# Boxing day hunt Old Surrey Burstow & West Kent Hunt



## mocha911 (22 December 2011)

as above ^^^
does anyone know where they are meeting and at what time......
thank you...


----------



## mocha911 (23 December 2011)

Bump


----------



## mainpower (25 December 2011)

http://www.mfha.org.uk/news/hunting-news/boxing-day-meets/

Can't find it on here... I'm looking for it too...


----------



## Mince Pie (25 December 2011)

If you email the secretary she will tell you, you'll also have to 'book in' as it will be a very busy meet. (that's assuming you're a visitor!)


----------



## mainpower (25 December 2011)

I'm just going on foot to the meet, wonder if Sandra will have time to reply on Christmas day!

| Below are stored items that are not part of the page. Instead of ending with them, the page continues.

-- ==== Sys2Proof/Safety.lean ====
section
/-! DEFINITION. The terms in which statements about the KV416 are put: a taking and its answer, and what holds at every
moment, the laws the spec states of its tables, queues and lines, as predicates of State. -/

namespace Sys2Proof.Machine

/-! ### Takings and their answers -/

/-- The command arbiter takes next from host `h`, and the descriptor it takes is `d`, of the given command code (R31, R32,
R171). -/
def State.Takes (s : State) (h : HostId) (d : Desc) (code : Byte) : Prop :=
  ∃ raw, s.picked = some (h, raw) ∧ Desc.ofBytes raw = d ∧ d.code = code

/-- The completion of a command (R36): its tag and code as submitted, a result and a payload. -/
def Desc.reply (d : Desc) (r : Result) (p : Payload) : Event := .completion d.tag d.code r p

/-- A port whose head command is taken and answered in one event (R31, R36): the descriptor has left the Command Queue,
the completion stands at the tail of the Event Queue, the reserved count is as it was. -/
def HostPort.answered (p : HostPort) (e : Event) : HostPort :=
  { p with queue := p.queue.tail, events := p.events ++ [e] }.refreshHirq

/-- The state after a taking from host `h` that is answered at once and does nothing else (R31, R32, R36). -/
def State.answered (s : State) (h : HostId) (e : Event) : State :=
  { s.setPort h ((s.port h).answered e) with cmdPointer := h + 1 }

/-- The state after a taking from host `h` that is answered at once without a payload and does nothing else. -/
def State.replied (s : State) (h : HostId) (d : Desc) (r : Result) : State := s.answered h (d.reply r .none)

/-- The frame has a Recall Record with the host as a target not yet DRAINED, in the given phase (section 3.1). -/
abbrev State.Recalled (s : State) (f : Nat) (h : HostId) (id : Nat) (r : RecallRecord) (p : Phase) : Prop :=
  s.recallOf f h = some id ∧ s.record id = some r ∧ r.targets.get h = some p

/-! ### The laws -/

/-- Every table is in its canonical form. -/
def State.TablesCanonical (s : State) : Prop :=
  Table.wf FrameRecord.initial s.frames ∧ Table.wf none s.recalls ∧ Table.wf OfferSlot.initial s.offers ∧
  Table.wf BlockStatus.unknown s.blocks ∧ Table.wf (0 : Byte) s.mem ∧
  ∀ h, Table.wf none (s.unit h).windows ∧ Table.wf none (s.unit h).slots

/-- Every interrupt line follows its condition (R139). -/
def State.HirqFollows (s : State) : Prop := ∀ h, (s.port h).hirq = (s.port h).hirqCondition

/-- The lists of a port keep their bounds (R28, R30, R127, R134), and a LEAVING port's Event Queue is empty (R140). -/
def HostPort.Bounded (p : HostPort) : Prop :=
  p.staging.length = 32 ∧ p.queue.length ≤ 16 ∧ (∀ d ∈ p.queue, d.length = 32) ∧
  p.events.length + p.reserved ≤ 64 ∧ p.faults.length ≤ 8 ∧ (∀ r ∈ p.faults, r.suppressed ≤ 255) ∧
  (p.portState = .leaving → p.events = [] ∧ p.reserved = 0)

/-- Queues, logs and counters keep their bounds, and no two entries of one ORT hold the same tag (R17, R111, R113). -/
def State.Bounded (s : State) : Prop :=
  (∀ h, (s.port h).Bounded) ∧ (∀ h, ((s.unit h).ort.map (·.tag)).Nodup) ∧ s.turn ≤ 16 ∧
  s.scrubPos < Config.blocksPerFrame

/-- The port state agrees with the link, the tables and the departure record (R30, R86, R91, R142, R147, R166). -/
def State.PortConsistent (s : State) (h : HostId) : Prop :=
  ((s.port h).portState = .down → (s.port h).linkUp = false) ∧
  ((s.port h).portState = .attached ∨ (s.port h).portState = .member → (s.port h).linkUp = true) ∧
  ((s.port h).portState ≠ .member →
    (s.port h).queue = [] ∧ (s.unit h).windows = [] ∧ (s.unit h).slots = [] ∧
    (s.port h).faults = [] ∧ (s.port h).reserved = 0 ∧ (s.port h).noticeLost = false) ∧
  ((s.port h).portState = .leaving ↔ s.departures.get h ≠ none)

/-- A host is MEMBER only after the configuration load has ended (R19, R145). -/
def State.MembersAfterLoad (s : State) : Prop :=
  (s.load = .loading ↔ s.config = none) ∧ (s.resetAsserted = true → s.load = .loading) ∧
  (s.config = none → ∀ h, (s.port h).portState = .down ∨ (s.port h).portState = .attached)

/-- The membership invariant of the four ports. -/
def State.MembershipSound (s : State) : Prop :=
  (∀ h, s.PortConsistent h) ∧ s.MembersAfterLoad ∧
  (s.resetAsserted = true → ∀ h, (s.port h).portState = .down)

/-- Every frame is in exactly one place (R3): the Free List with state FREE, the Scrub Queue with state SCRUBBING, or owned. -/
def State.FrameLaw (s : State) : Prop :=
  s.freeList.Nodup ∧ s.scrubQueue.Nodup ∧
  (∀ f, f ∈ s.freeList ↔ f < s.frameCount ∧ (s.frame f).state = .free) ∧
  (∀ f, f ∈ s.scrubQueue ↔ f < s.frameCount ∧ (s.frame f).state = .scrubbing) ∧
  ∀ f, s.frameCount ≤ f → (s.frame f).state = .scrubbing

/-- The waiting counts are those of the entries of the Allocation Wait List, at most one for each host (R13, R22). -/
def State.WaitListSound (s : State) : Prop :=
  (s.waitList.map (·.host)).Nodup ∧ (∀ e ∈ s.waitList, s.waiting.get e.host = e.count) ∧
  (∀ h, s.waitEntry h = none → s.waiting.get h = 0)

/-- Owned count plus waiting count never exceeds the quota (R14). -/
def State.QuotaLaw (s : State) : Prop :=
  s.WaitListSound ∧ ∀ h, s.owned.get h + s.waiting.get h ≤ s.quotaOf h

/-- For every frame and host, at most one Recall Record has the host as a target not yet DRAINED (R45). -/
def State.OneRecallEach (s : State) : Prop :=
  ∀ i j ri rj, s.record i = some ri → s.record j = some rj → ri.frame = rj.frame →
    ∀ h, ri.undrained h = true → rj.undrained h = true → i = j

/-- R45 with what it rests on (R12, R44, R70): records have ids 0 to 15 and are the recall sets of their frames, the offer
fields of frames are the open offers of slots 0 to 7, and a frame with an open offer has no Recall Record. -/
def State.RecallLaw (s : State) : Prop :=
  s.OneRecallEach ∧
  (∀ id r, s.record id = some r → id < Config.recallCount) ∧
  (∀ f id, id ∈ (s.frame f).recallSet ↔ ∃ r, s.record id = some r ∧ r.frame = f) ∧
  (∀ i o, (s.offerSlot i).offer = some o →
    i < Config.offerCount ∧ (s.frame o.frame).offer = some ⟨i, (s.offerSlot i).serial⟩) ∧
  (∀ f hd, (s.frame f).offer = some hd →
    (s.frame f).recallSet = [] ∧ ∃ o, s.offerSlot hd.slot = ⟨hd.serial, some o⟩ ∧ o.frame = f) ∧
  (s.config = none → (∀ id, s.record id = none) ∧ ∀ i, (s.offerSlot i).offer = none)

/-- No moment of the Timebase has been passed (R160, R164, R165): a load under way ends by tick 100; the deadline of every
record (of ids 0 to 15) and open offer (of slots 0 to 7) is at most 65,535 ticks ahead of the counter, so none lies behind
it; and before there is a configuration there is none. -/
def State.NonePassed (s : State) : Prop :=
  (s.load = .loading → s.tick.toNat ≤ 100) ∧
  (∀ c, s.config = some c → c.grace ≤ 65535 ∧ c.lifetime ≤ 65535) ∧
  (∀ id r dl, s.record id = some r → r.deadline = some dl →
    id < Config.recallCount ∧ s.config ≠ none ∧ (dl - s.tick).toNat ≤ 65535) ∧
  (∀ i o, (s.offerSlot i).offer = some o →
    i < Config.offerCount ∧ s.config ≠ none ∧ (o.deadline - s.tick).toNat ≤ 65535)

/-! ### Departures -/

/-- What the start of a departure has made of state `s` (R30, R58, R84, R86, R91, R140, R147, R148): the host's port, unit
and waiting entry are cleared, its offers removed, its records FORCED with no target in NOTICE and no deadline, and a
departure record in phase DRAINING stands; its frames are as they were. In `u`, before the wait list is served, the other
party of each offer has its notice, in ascending order of the frame, and the flags of the targets that left NOTICE are set
and their drain checks asked; the list is served when the host's entry was its head. -/
def State.DepartureStarted (t s : State) (h : HostId) (cause : Cause) : Prop :=
  t.port h =
    { s.port h with
      portState := .leaving, linkUp := (t.port h).linkUp, queue := [], events := [], reserved := 0, noticeLost := false
      faults := [], eventIe := false, faultIe := false, hirq := false } ∧
  t.unit h = { s.unit h with windows := [], slots := [] } ∧
  t.departures = s.departures.set h (some ⟨cause, .draining⟩) ∧
  (∀ e ∈ t.waitList, e.host ≠ h) ∧ t.waiting.get h = 0 ∧
  (∀ i < Config.offerCount, t.offerSlot i =
    match (s.offerSlot i).offer with
    | some o => if o.giver = h ∨ o.recipient = h then ⟨(s.offerSlot i).serial + 1, none⟩ else s.offerSlot i
    | none => s.offerSlot i) ∧
  (∀ id r, id < Config.recallCount → s.record id = some r →
    t.record id = some (
      if r.requester = h then
        { r with
          forced := true
          deadline := none
          targets := PerHost.make (fun k =>
            if r.targets.get k = some .notice then some .closing else r.targets.get k) }
      else r)) ∧
  (∀ f, (s.frame f).owner = some h → f ∉ s.freeList →
    (t.frame f).owner = some h ∧ (t.frame f).access = (s.frame f).access ∧ (t.frame f).state = (s.frame f).state) ∧
  ∃ (u : State) (slots : List Nat),
    t = (if s.waitsAtHead h then u.serveWaitList else u) ∧
    u = { s with
          cmdPointer := u.cmdPointer, ports := u.ports, units := u.units, frames := u.frames, recalls := u.recalls
          offers := u.offers, drainChecks := u.drainChecks
          departures := s.departures.set h (some ⟨cause, .draining⟩)
          waitList := s.waitList.filter (fun e => e.host ≠ h), waiting := s.waiting.set h 0 } ∧
    slots.Nodup ∧
    (∀ i, i ∈ slots ↔ i < Config.offerCount ∧
      ∃ o, (s.offerSlot i).offer = some o ∧ (o.giver = h ∨ o.recipient = h)) ∧
    slots.Pairwise (fun i j => ∀ a b, (s.offerSlot i).offer = some a → (s.offerSlot j).offer = some b →
      a.frame ≤ b.frame) ∧
    (∀ k, k ≠ h → u.port k = slots.foldl (fun p i =>
      match (s.offerSlot i).offer with
      | some o =>
        if (if o.giver = h then o.recipient else o.giver) = k then
          p.postNotice (.offerClosed ⟨i, (s.offerSlot i).serial⟩ o.frame .partyLeft)
        else p
      | none => p) (s.port k)) ∧
    (∀ k, k ≠ h → u.unit k = s.unit k) ∧
    (∀ f, u.frame f = { s.frame f with offer := (u.frame f).offer, closing := (u.frame f).closing }) ∧
    (∀ f, ((∃ i o, i ∈ slots ∧ (s.offerSlot i).offer = some o ∧ o.frame = f) → (u.frame f).offer = none) ∧
      ((∀ i o, i ∈ slots → (s.offerSlot i).offer = some o → o.frame ≠ f) →
        (u.frame f).offer = (s.frame f).offer)) ∧
    (∀ f k, (u.frame f).closing.get k = true ↔ (s.frame f).closing.get k = true ∨
      ∃ id r, id < Config.recallCount ∧ s.record id = some r ∧ r.requester = h ∧ r.frame = f ∧
        r.targets.get k = some .notice) ∧
    ∀ k f, (k, f) ∈ u.drainChecks ↔ (k, f) ∈ s.drainChecks ∨
      ∃ id r, id < Config.recallCount ∧ s.record id = some r ∧ r.requester = h ∧ r.frame = f ∧
        r.targets.get k = some .notice ∧ ¬ (r.purpose = .free ∧ k = h ∧ r.othersDrained h = false)

end Sys2Proof.Machine
end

From memory they meet a little earlier than some, so will probably just mooch over and if I miss it (or it's cancelled lol) will have time to see the Surrey Union at noon.


----------



## mainpower (25 December 2011)

mocha911 said:



			as above ^^^
does anyone know where they are meeting and at what time......
thank you...

Click to expand...

ps... I'm fairly sure it will be at Chiddingstone Castle


----------



## mainpower (25 December 2011)

http://chiddingstonecastle.org.uk/

11am


----------



## Emz99 (25 December 2011)

Yep it's chiddingstone stone castle at 11am, tho slightly diff arrangements if you're riding as we're all unboxing elsewhere and hacking to the castle.


----------



## Hunting101 (30 December 2011)

Hi, new to the forum.   Was just curious as to whether any of you know of any hirelings near the OS,B&WK hunt as me and my aunt who have both been riding for years would love to ride out and am having trouble finding anywhere. 

Thankyou x


----------